-- Exercise prompt --
Please give the number of lines in the entries below that hold "where", with no other words.

** Opening Material for this exercise block **

theorem startWrite_keeps (s : State) : Keeps s (startWrite s) := by
  unfold startWrite
  dsimp only
  split
  · split
    · exact raiseFault_keeps _ s
    · exact epdBegin_keeps _ s
  · split
    · exact writeDone_keeps s
    · split
      · exact raiseFault_keeps _ s
      · exact goledBegin_keeps _ s
  · split
    · exact raiseFault_keeps _ s
    · exact woledBegin_keeps _ s

theorem Keeps.startWrite {s t : State} (h : Keeps s t) : Keeps s (startWrite t) := h.trans (startWrite_keeps t)

/-- A request whose body is a move is a move. -/
theorem serve_keeps {isInit : Bool} {l : Latch} {ok : Bool} {go : State → State} {s t : State}
    (hgo : ∀ u, Keeps u (go u)) (h : serve isInit l ok go s = .next t) : Keeps s t := by
  have hl : Keeps s { s with latch := l } := ⟨rfl, rfl, rfl, rfl, rfl, rfl, rfl, rfl, rfl, rfl, rfl, rfl, id, fun _ => rfl⟩
  rcases serve_cases isInit l ok go s with ⟨-, e⟩ | ⟨-, e⟩ | ⟨-, -, -, e⟩ | ⟨-, -, e⟩ <;> rw [e] at h <;>
    obtain rfl := Host.Outcome.next.inj h
  · exact hl.trans (hgo _)
  · exact hl.trans (raiseFault_keeps _ _)
  · exact hl.trans (raiseFault_keeps _ _)
  · exact Keeps.refl s

/-! ### Reads -/

theorem hostRead_keeps {α : Type} (v : α) (free : Byte → α) (s : State) : Keeps s (hostRead v free s).2 := by
  rcases hostRead_cases v free s with ⟨-, h⟩ | ⟨rest, -, h⟩ | ⟨rest, -, h⟩ <;> rw [h]
  · exact Keeps.refl s
  all_goals exact ⟨rfl, rfl, rfl, rfl, rfl, rfl, rfl, rfl, rfl, rfl, rfl, rfl, id, fun _ => rfl⟩

theorem pixRead_keeps (c : Color) (s : State) : Keeps s (pixRead c s).2 := by
  unfold pixRead
  split
  · exact hostRead_keeps _ _ s
  · exact hostRead_keeps _ _ s
  all_goals exact Keeps.refl s

theorem strRead_keeps (s : State) : Keeps s (strRead s).2 := by
  unfold strRead
  split
  · exact hostRead_keeps _ _ s
  · exact ⟨rfl, rfl, rfl, rfl, rfl, rfl, rfl, rfl, rfl, rfl, rfl, rfl, id, fun _ => rfl⟩

theorem glyphRead_keeps (s : State) : Keeps s (glyphRead s).2 := hostRead_keeps _ _ s

/-! ### One event -/

/-- A state after one event other than Diag and Halt: it entered the trace, and the fields it is about changed with it. -/
inductive EventOf (s : State) : State → Prop where
  | delay (ms : Nat) : EventOf s (emit (.delay ms) s)
  | respond (v : Half) : EventOf s (emit (.respond v) s)
  | rst (l : Level) (hp : s.pos = .resetLow ∨ s.pos = .resetHigh) : EventOf s (driveRst l { s with ops := s.ops + 1 })
  | dc (l : DcLevel) : EventOf s (driveDc l { s with ops := s.ops + 1 })
  | cs (l : CsLevel) (rest : List BusOp) (hb : s.bus = .cs l :: rest) : EventOf s (driveCs l { s with ops := s.ops + 1 })
  | xfer (b : Byte) : EventOf s (emit (.xfer b) { s with ops := s.ops + 1 })
  | pixel (b : Byte) (d : Int × Int) (a : Nat) (rest : List BusOp) (hb : s.bus = .xfer b (some d) :: rest)
      (ha : fmAddr s.cfg.variant d = some a) :
      EventOf s (emit (.xfer b) { s with ops := s.ops + 1, fm := Memory.write s.fm a b })
  | sample (site : WaitSite) (hp : s.pos = .sample site) : EventOf s (sampleBusy { s with ops := s.ops + 1 })

/-- From `s` to `t`: one event, and then moves; or the first event of a fault; or its Halt after Diag. -/
def OneEvent (s t : State) : Prop :=
  (∃ u, EventOf s u ∧ Keeps u t) ∨
  (∃ code u, Keeps s u ∧ t = takeFault code u) ∨
  ∃ code, s.pos = .halting code ∧ t = halt code s

/-- Taking a fault, after moves, is one event. -/
theorem takeFault_event (code : FaultCode) {s u : State} (h : Keeps s u) : OneEvent s (takeFault code u) :=
  .inr (.inl ⟨code, u, h, rfl⟩)

/-- A query: one read and then `k`, or the first event of ADAPTER_RANGE. -/
theorem query_step (px py : Int) (s : State) (k : Color → State → State) (hk : ∀ c u, Keeps s u → Keeps s (k c u)) :
    Keeps s (query px py s k) ∨ OneEvent s (query px py s k) := by
  rcases query_cases px py s k with ⟨c, -, h⟩ | ⟨-, h⟩ <;> rw [h]
  · exact .inl (hk _ _ (pixRead_keeps c s))
  · exact .inr (takeFault_event _ (Keeps.refl s))

/-- One operation of a transaction group: its event, and the sequencer moves on; or, where it fails, the first event of its
fault. -/
theorem driveBus_event {s t : State} (h : driveBus s = .next t) (hb : s.bus ≠ []) : OneEvent s t := by
  have hr : ∀ rest, Keeps s { s with bus := rest } := fun rest =>
    ⟨rfl, rfl, rfl, rfl, rfl, rfl, rfl, rfl, rfl, rfl, rfl, rfl, id, fun _ => rfl⟩
  unfold driveBus at h
  split at h
  · contradiction
  · rename_i l rest e
    obtain rfl := Host.Outcome.next.inj h
    rcases pinOp_cases { s with bus := rest } (fun s => settle (driveDc l s)) with ⟨u, -, h'⟩ | ⟨-, h'⟩ <;> rw [h']
    · exact takeFault_event _ (hr rest)
    · exact .inl ⟨_, .dc l, Keeps.settle ⟨rfl, rfl, rfl, rfl, rfl, rfl, rfl, rfl, rfl, rfl, rfl, rfl, id, fun _ => rfl⟩⟩
  · rename_i l rest e
    obtain rfl := Host.Outcome.next.inj h
    rcases pinOp_cases { s with bus := rest } (fun s => settle (driveCs l s)) with ⟨u, -, h'⟩ | ⟨-, h'⟩ <;> rw [h']
    · exact takeFault_event _ (hr rest)
    · exact .inl ⟨_, .cs l rest e, Keeps.settle ⟨rfl, rfl, rfl, rfl, rfl, rfl, rfl, rfl, rfl, rfl, rfl, rfl, id, fun _ => rfl⟩⟩
  · rename_i b d rest e
    rcases busOp_cases { s with bus := rest } (fun s => settleAfter (transfer b d s)) with ⟨u, -, h'⟩ | ⟨-, h'⟩ <;>
      rw [h'] at h
    · obtain rfl := Host.Outcome.next.inj h
      exact takeFault_event _ (hr rest)
    · dsimp only at h
      rcases transfer_cases b d { s with bus := rest, ops := s.ops + 1 } with ⟨rfl, h2⟩ | ⟨d', a, rfl, ha, h2⟩ | ⟨d', rfl, ha, h2⟩ <;>
        rw [h2] at h
      · obtain rfl := Host.Outcome.next.inj h
        exact .inl ⟨_, .xfer b, Keeps.settle ⟨rfl, rfl, rfl, rfl, rfl, rfl, rfl, rfl, rfl, rfl, rfl, rfl, id, fun _ => rfl⟩⟩
      · obtain rfl := Host.Outcome.next.inj h
        exact .inl ⟨_, .pixel b d' a rest e ha, Keeps.settle ⟨rfl, rfl, rfl, rfl, rfl, rfl, rfl, rfl, rfl, rfl, rfl, rfl, id, fun _ => rfl⟩⟩
      · cases h

/-- A wire command that starts: its first operation is DC. -/
theorem issue_event {v : Variant} {l : DcLevel} {rest : List BusOp} {s t : State} (hm : s.mode ≠ .halted) (hb : s.bus = [])
    (h : issue v (.dc l :: rest) s = .next t) : OneEvent s t := by
  rcases issue_cases v (.dc l :: rest) s with ⟨h1, -⟩ | ⟨-, -, h1⟩ | ⟨-, -, h1⟩
  · exact absurd h1 hm
  · rw [h1] at h; cases h
  · rw [h1, hb, List.nil_append] at h
    simp only [driveBus] at h
    obtain rfl := Host.Outcome.next.inj h
    rcases pinOp_cases { s with send := none, bus := rest } (fun s => settle (driveDc l s)) with ⟨u, -, h'⟩ | ⟨-, h'⟩ <;>
      rw [h']
    · exact takeFault_event _ ⟨rfl, rfl, rfl, rfl, rfl, rfl, rfl, rfl, rfl, rfl, rfl, rfl, id, fun _ => rfl⟩
    · exact .inl ⟨_, .dc l, Keeps.settle ⟨rfl, rfl, rfl, rfl, rfl, rfl, rfl, rfl, rfl, rfl, rfl, rfl, id, fun _ => rfl⟩⟩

** Closing Material for this exercise block **

-- Response --
2